WORK INSTRUCTION> Please transcribe exactly, and only, the lines of the data below between the line holding "((List.range n).reverse.map (digitAt" and the line holding "theorem groupBytes_cons (w", inclusive.

Stored entries>

/-- Settles O21: two canonical RAMs are canonical from address 0 up (`Memory.eq_of_read_eq`). -/
theorem canonicalRamsAreEqual : Obligations.CanonicalRamsAreEqual := by
  unfold Obligations.CanonicalRamsAreEqual
  exact fun m m' h h' => Memory.eq_of_read_eq h h'

end Sys2Proof.Machine

namespace Sys2Proof.Machine

open Sys2Proof.Claims

/-! ## Forms, jumps and pairs of C-instructions (R93, R125, R171 to R178, R216) -/

/-- A function that does not use X gives both operand sources the same meaning (R93). -/
theorem exec_eq_of_ignores_x {i i' : Instr} {src src' : OperandSource} {f : AluFn} {d : Dest} {j : Jump}
    (hi : shape i = .comp src f d j) (hi' : shape i' = .comp src' f d j) (hf : ∀ v x x' : Word, alu f v x = alu f v x')
    (s : State) : exec i s = exec i' s := by
  rw [exec_eq, exec_eq, hi, hi', Shape.run, Shape.run, cInstr, cInstr, hf s.d (operandX src s) (operandX src' s)]

/-- Settles O31: the shapes of the two forms differ in the operand source alone, and none of the eight functions has X in its
result. -/
theorem formsIgnoringXAgree : Obligations.FormsIgnoringXAgree := by
  unfold Obligations.FormsIgnoringXAgree
  intro d j s
  refine ⟨?_, ?_, ?_, ?_, ?_, ?_, ?_, ?_⟩ <;> exact exec_eq_of_ignores_x rfl rfl (fun _ _ _ => rfl) s

/-- Settles O38: the second instruction's operand and its jump target are the A that `@k` left, which is k (`immediate_toNat`). -/
theorem nextInstructionSeesNewA : Obligations.NextInstructionSeesNewA := by
  unfold Obligations.NextInstructionSeesNewA
  intro k s
  refine ⟨_, exec_aInstr k s, ⟨_, exec_eq _ _, ?_⟩, ⟨_, exec_eq _ _, ?_⟩⟩
  · simp [shape, Shape.run, alu, operandX, immediate_toNat]
  · simp [shape, Shape.run, jumpCond, jumpTarget, slotAddress_toNat, immediate_toNat]

/-- A C-instruction with no destination moves pc and nothing else. -/
theorem cInstr_no_dest (p : JumpTargetA) (src : OperandSource) (f : AluFn) (j : Jump) (s : State) :
    cInstr p src f ⟨false, false, false⟩ j s =
      s.setPc (if jumpCond j (alu f s.d (operandX src s)) then slotAddress s.a else nextPc s.pc) := rfl

theorem cInstr_no_dest_pc_toNat (p : JumpTargetA) (src : OperandSource) (f : AluFn) (j : Jump) (s : State) :
    (cInstr p src f ⟨false, false, false⟩ j s).pc.toNat =
      if jumpCond j (alu f s.d (operandX src s)) then 2 * s.a.toNat else (s.pc.toNat + 2) % 131072 := by
  rw [cInstr_no_dest, State.setPc_pc]
  split
  · exact slotAddress_toNat s.a
  · exact nextPc_toNat s.pc

/-- The ranges of a result, as an unsigned number, on which each condition is taken (43_jump_conditions.md section 2). -/
theorem jumpCond_iff_range (j : Jump) (r : Word) : jumpCond j r = true ↔
    (j = .jgt ∧ 1 ≤ r.toNat ∧ r.toNat ≤ 0x7FFF) ∨ (j = .jeq ∧ r.toNat = 0) ∨ (j = .jge ∧ r.toNat ≤ 0x7FFF) ∨
      (j = .jlt ∧ 0x8000 ≤ r.toNat) ∨ (j = .jne ∧ r.toNat ≠ 0) ∨
      (j = .jle ∧ (r.toNat = 0 ∨ 0x8000 ≤ r.toNat)) ∨ j = .jmp := by
  have hr := r.isLt
  rw [← jumpHolds_iff_jumpCond]
  cases j <;> simp only [JumpHolds, sint16, reduceCtorEq, false_and, true_and, false_or, or_false] <;> split <;> omega

/-- Settles O33: with no destination the instruction moves pc alone (`cInstr_no_dest`), to where the condition on D sends it, and
the condition holds on its range (`jumpCond_iff_range`). -/
theorem jumpConditionRanges : Obligations.JumpConditionRanges := by
  unfold Obligations.JumpConditionRanges
  intro j s
  refine ⟨_, exec_eq _ s, rfl, rfl, rfl, rfl, rfl, ?_⟩
  rw [shape, Shape.run, cInstr_no_dest_pc_toNat]
  simp only [alu, jumpCond_iff_range]

/-! ## The empty destination (41_c_instruction.md section 3) -/

theorem destField_eq_none {w : Word} (h : w.toNat / 8 % 8 = 0) : destField w = ⟨false, false, false⟩ := by
  have hA : w[5] = false := by rw [getElem_eq_false_iff]; omega
  have hD : w[4] = false := by rw [getElem_eq_false_iff]; omega
  have hM : w[3] = false := by rw [getElem_eq_false_iff]; omega
  rw [destField, hA, hD, hM]

/-- Setting bit 4 of a C-instruction word adds D to its destinations and changes no other field (R83, R88). -/
theorem shape_decodeWord_or_0010 {w : Word} (h : w[15] = true) : shape (decodeWord (w ||| 0x0010#16)) =
    .comp (srcField w) (fnOfCode (codeField w).toNat) { destField w with toD := true } (jumpField w) := by
  have hset : (w ||| 0x0010#16)[15] = true := by simp [h]
  have hsrc : srcField (w ||| 0x0010#16) = srcField w := by simp [srcField]
  have hdest : destField (w ||| 0x0010#16) = { destField w with toD := true } := by simp [destField]
  have hjump : jumpField (w ||| 0x0010#16) = jumpField w := by simp [jumpField]
  have hcode : codeField (w ||| 0x0010#16) = codeField w := by rw [← codeOf_bits, ← codeOf_bits]; simp
  rw [shape_decodeWord_of_bit15_set hset, hsrc, hcode, hdest, hjump]

/-- The raw jump bits decide as the model's condition does. -/
theorem maskHolds_iff_jumpCond (w r : Word) : maskHolds (w.toNat % 8) r ↔ jumpCond (jumpField w) r = true :=
  (maskHolds_iff_jumpHolds w r).trans (jumpHolds_iff_jumpCond ..)

/-- Settles O35: the word has no destination (`destField_eq_none`), so it moves pc alone; the word with bit 4 set differs in the
destination D alone (`shape_decodeWord_or_0010`), so it takes the same jump, and what it gives D is the result the jump reads. -/
theorem emptyDestinationOnlyMovesPc : Obligations.EmptyDestinationOnlyMovesPc := by
  unfold Obligations.EmptyDestinationOnlyMovesPc
  intro w s hhigh hdest
  have hset := bit15_set_of_le hhigh
  refine ⟨_, _, exec_eq _ s, exec_eq _ s, ?_⟩
  rw [shape_decodeWord_or_0010 hset, shape_decodeWord_of_bit15_set hset, destField_eq_none hdest]
  refine ⟨rfl, rfl, rfl, rfl, rfl, rfl, fun hjump => ?_, fun hjump => ?_⟩
  · exact (cInstr_no_dest_pc_toNat ..).trans (if_pos ((maskHolds_iff_jumpCond w _).mp hjump))
  · exact (cInstr_no_dest_pc_toNat ..).trans (if_neg (mt (maskHolds_iff_jumpCond w _).mpr hjump))

/-! ## The operand A reads no RAM (R122) -/

@[simp] theorem withRam_ram (s : State) (m : Memory) : (withRam s m).ram = m := rfl

/-- With the operand A another RAM makes no difference but in the RAM. -/
theorem cInstr_regA_withRam (p : JumpTargetA) (f : AluFn) (d : Dest) (j : Jump) (s : State) (m : Memory) :
    cInstr p .regA f d j (withRam s m) = withRam (cInstr p .regA f d j s) (cInstr p .regA f d j (withRam s m)).ram := by
  obtain ⟨dA, dD, dM⟩ := d
  cases dA <;> cases dD <;> cases dM <;> rfl

/-- Settles O37: an A-instruction has no operand; a C-instruction with bit 12 clear has the operand A, so another RAM changes only
the RAM it leaves (`cInstr_regA_withRam`), and there only the destination M is written (`cInstr_read`). -/
theorem operandAReadsNoRam : Obligations.OperandAReadsNoRam := by
  unfold Obligations.OperandAReadsNoRam
  intro w s m hno
  refine ⟨_, _, exec_eq _ s, exec_eq _ (withRam s m), ?_⟩
  cases h15 : w[15] with
  | false =>
    have hlow : ¬ 32768 ≤ w.toNat := Nat.not_le.mpr (lt_of_bit15_clear h15)
    rw [decodeWord_of_bit15_clear h15]
    exact ⟨rfl, rfl, rfl, rfl, rfl, fun hM => absurd hM.1 hlow, fun n _ => ⟨rfl, rfl⟩⟩
  | true =>
    have hhigh := le_of_bit15_set h15
    have hbit : w[12] = false := by rw [getElem_eq_false_iff]; omega
    have hsrc : srcField w = .regA := by rw [srcField, hbit, OperandSource.ofBit]
    have hM : 32768 ≤ w.toNat ∧ w.toNat / 8 % 2 = 1 ↔ (destField w).toM = true := by
      rw [destField_toM_iff]; exact and_iff_right hhigh
    rw [shape_decodeWord_of_bit15_set h15, hsrc]
    simp only [hM, Shape.run]
    rw [cInstr_regA_withRam]
    refine ⟨rfl, rfl, rfl, rfl, rfl, fun hstore => ?_, fun n hn => ?_⟩
    · rw [withRam_ram, cInstr_read, cInstr_read, if_pos ⟨hstore, rfl⟩, if_pos ⟨hstore, rfl⟩]
      rfl
    · rw [withRam_ram, cInstr_read, cInstr_read]
      exact ⟨if_neg hn, if_neg hn⟩

end Sys2Proof.Machine

namespace Sys2Proof.Machine

open Sys2Proof.Claims

/-! ## The loader reads back what is written (R75) -/

/-- The ASCII digit of one bit of a word. -/
def digitAt (w : Word) (n : Nat) : Byte := if w.toNat / 2 ^ n % 2 = 1 then 0x31#8 else 0x30#8

theorem digits_eq_map_range (w : Word) : digits w = (List.range 16).reverse.map (digitAt w) := rfl

/-- The bits above bit n, with the digit of bit n pushed on, are the bits from bit n up. -/
theorem pushDigit_digitAt (w : Word) (n : Nat) : pushDigit (w >>> (n + 1)) (digitAt w n) = w >>> n := by
  have hbit : (digitAt w n == 0x31#8) = w.getLsbD n := by
    rw [BitVec.getLsbD, Nat.testBit_eq_decide_div_mod_eq, digitAt]
    split
    next h => simp [h]
    next h => simp [h]
  rw [pushDigit, hbit]
  apply BitVec.eq_of_getLsbD_eq
  intro i hi
  rw [BitVec.getLsbD_or, BitVec.getLsbD_shiftLeft]
  cases i with
  | zero => simp
  | succ i => simp [hi, Nat.add_right_comm n 1 i, Nat.add_assoc]

/-- Reading the lowest n digits of a word, with the higher ones read already, gives the word. -/
theorem foldl_pushDigit_range (w : Word) (n : Nat) :
    ((List.range n).reverse.map (digitAt w)).foldl pushDigit (w >>> n) = w := by
  induction n with
  | zero => simp
  | succ n ih =>
    rw [List.range_succ, List.reverse_append, List.reverse_singleton, List.singleton_append, List.map_cons,
      List.foldl_cons, pushDigit_digitAt, ih]

theorem foldl_pushDigit_digits (w : Word) : (digits w).foldl pushDigit 0 = w := by
  have hzero : w >>> 16 = 0 := BitVec.ushiftRight_eq_zero le_rfl
  rw [digits_eq_map_range, ← hzero, foldl_pushDigit_range w 16]

/-- A word's two ROM bytes as the statements write them (R58). -/
theorem hiByte_eq (w : Word) : hiByte w = BitVec.ofNat 8 (w.toNat / 256) := by
  apply BitVec.eq_of_toNat_eq
  rw [hiByte, BitVec.extractLsb'_toNat, Nat.shiftRight_eq_div_pow, BitVec.toNat_ofNat]

theorem loByte_eq (w : Word) : loByte w = BitVec.ofNat 8 (w.toNat % 256) := by
  apply BitVec.eq_of_toNat_eq
  rw [loByte, BitVec.extractLsb'_toNat, BitVec.toNat_ofNat]
  simp

theorem groupBytes_cons (w : Word) (terminator : Byte) (gs : List (Word × Byte)) :
    groupBytes ((w, terminator) :: gs) = hiByte w :: loByte w :: groupBytes gs := by
  rw [groupBytes, hiByte_eq, loByte_eq]

/-- Whole groups put their words' bytes before what the rest of the text gives. -/
theorem parseProgram_groupText_append (gs : List (Word × Byte)) {rest bytes : List Byte}
    (h : parseProgram rest = .ok bytes) : parseProgram (groupText gs ++ rest) = .ok (groupBytes gs ++ bytes) := by
  induction gs with
  | nil => exact h
  | cons g gs ih =>
    obtain ⟨w, terminator⟩ := g
    rw [groupText, List.append_assoc, List.cons_append, parseProgram_group, ih, foldl_pushDigit_digits, groupBytes_cons]
    rfl

/-- A last group needs no terminator. -/
theorem parseProgram_unterminated (w : Word) : parseProgram (digits w) = .ok [hiByte w, loByte w] := by
  have h := parseProgram_digits (ds := digits w) [] (fun _ => isDigit_of_mem_digits) (digits_length w).le
  rw [List.append_nil, digits_length, foldl_pushDigit_digits] at h
  exact h

/-- Settles O45: whole groups give their words' bytes before those of the rest (`parseProgram_groupText_append`), and the rest is
empty, a sentinel with anything after it, or a last group without a terminator. -/
theorem loaderReadsWhatIsWritten : Obligations.LoaderReadsWhatIsWritten := by
  unfold Obligations.LoaderReadsWhatIsWritten
  intro gs
  refine ⟨?_, fun tail => ?_, fun w => ?_⟩
  · have hend : parseProgram [] = .ok [] := rfl
    simpa using parseProgram_groupText_append gs hend
  · have hsentinel : parseProgram (0#8 :: tail) = .ok [] := rfl
    simpa using parseProgram_groupText_append gs hsentinel
  · rw [groupBytes_cons, groupBytes]
    exact parseProgram_groupText_append gs (parseProgram_unterminated w)

/-! ## Host RAM access (R66) -/

/-- A canonical RAM reads as 0 past its 65536 words, which is what the host is to get there. -/
theorem Memory.read_eq_ite (m : Memory) (addr : Nat) (h : Memory.wf m = true) :
    Memory.read m addr = if addr < 65536 then Memory.read m addr else 0 := by
  split
  · rfl
  · exact Memory.read_past m 0 addr h (Nat.not_lt.mp ‹_›)

theorem Memory.write_past (m : Memory) {addr : Nat} (v : Word) (h : 65536 ≤ addr) : Memory.write m addr v = m :=
  if_neg (Nat.not_lt.mpr h)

SOLVED PROBLEM>
    ((List.range n).reverse.map (digitAt w)).foldl pushDigit (w >>> n) = w := by
  induction n with
  | zero => simp
  | succ n ih =>
    rw [List.range_succ, List.reverse_append, List.reverse_singleton, List.singleton_append, List.map_cons,
      List.foldl_cons, pushDigit_digitAt, ih]

theorem foldl_pushDigit_digits (w : Word) : (digits w).foldl pushDigit 0 = w := by
  have hzero : w >>> 16 = 0 := BitVec.ushiftRight_eq_zero le_rfl
  rw [digits_eq_map_range, ← hzero, foldl_pushDigit_range w 16]

/-- A word's two ROM bytes as the statements write them (R58). -/
theorem hiByte_eq (w : Word) : hiByte w = BitVec.ofNat 8 (w.toNat / 256) := by
  apply BitVec.eq_of_toNat_eq
  rw [hiByte, BitVec.extractLsb'_toNat, Nat.shiftRight_eq_div_pow, BitVec.toNat_ofNat]

theorem loByte_eq (w : Word) : loByte w = BitVec.ofNat 8 (w.toNat % 256) := by
  apply BitVec.eq_of_toNat_eq
  rw [loByte, BitVec.extractLsb'_toNat, BitVec.toNat_ofNat]
  simp

theorem groupBytes_cons (w : Word) (terminator : Byte) (gs : List (Word × Byte)) :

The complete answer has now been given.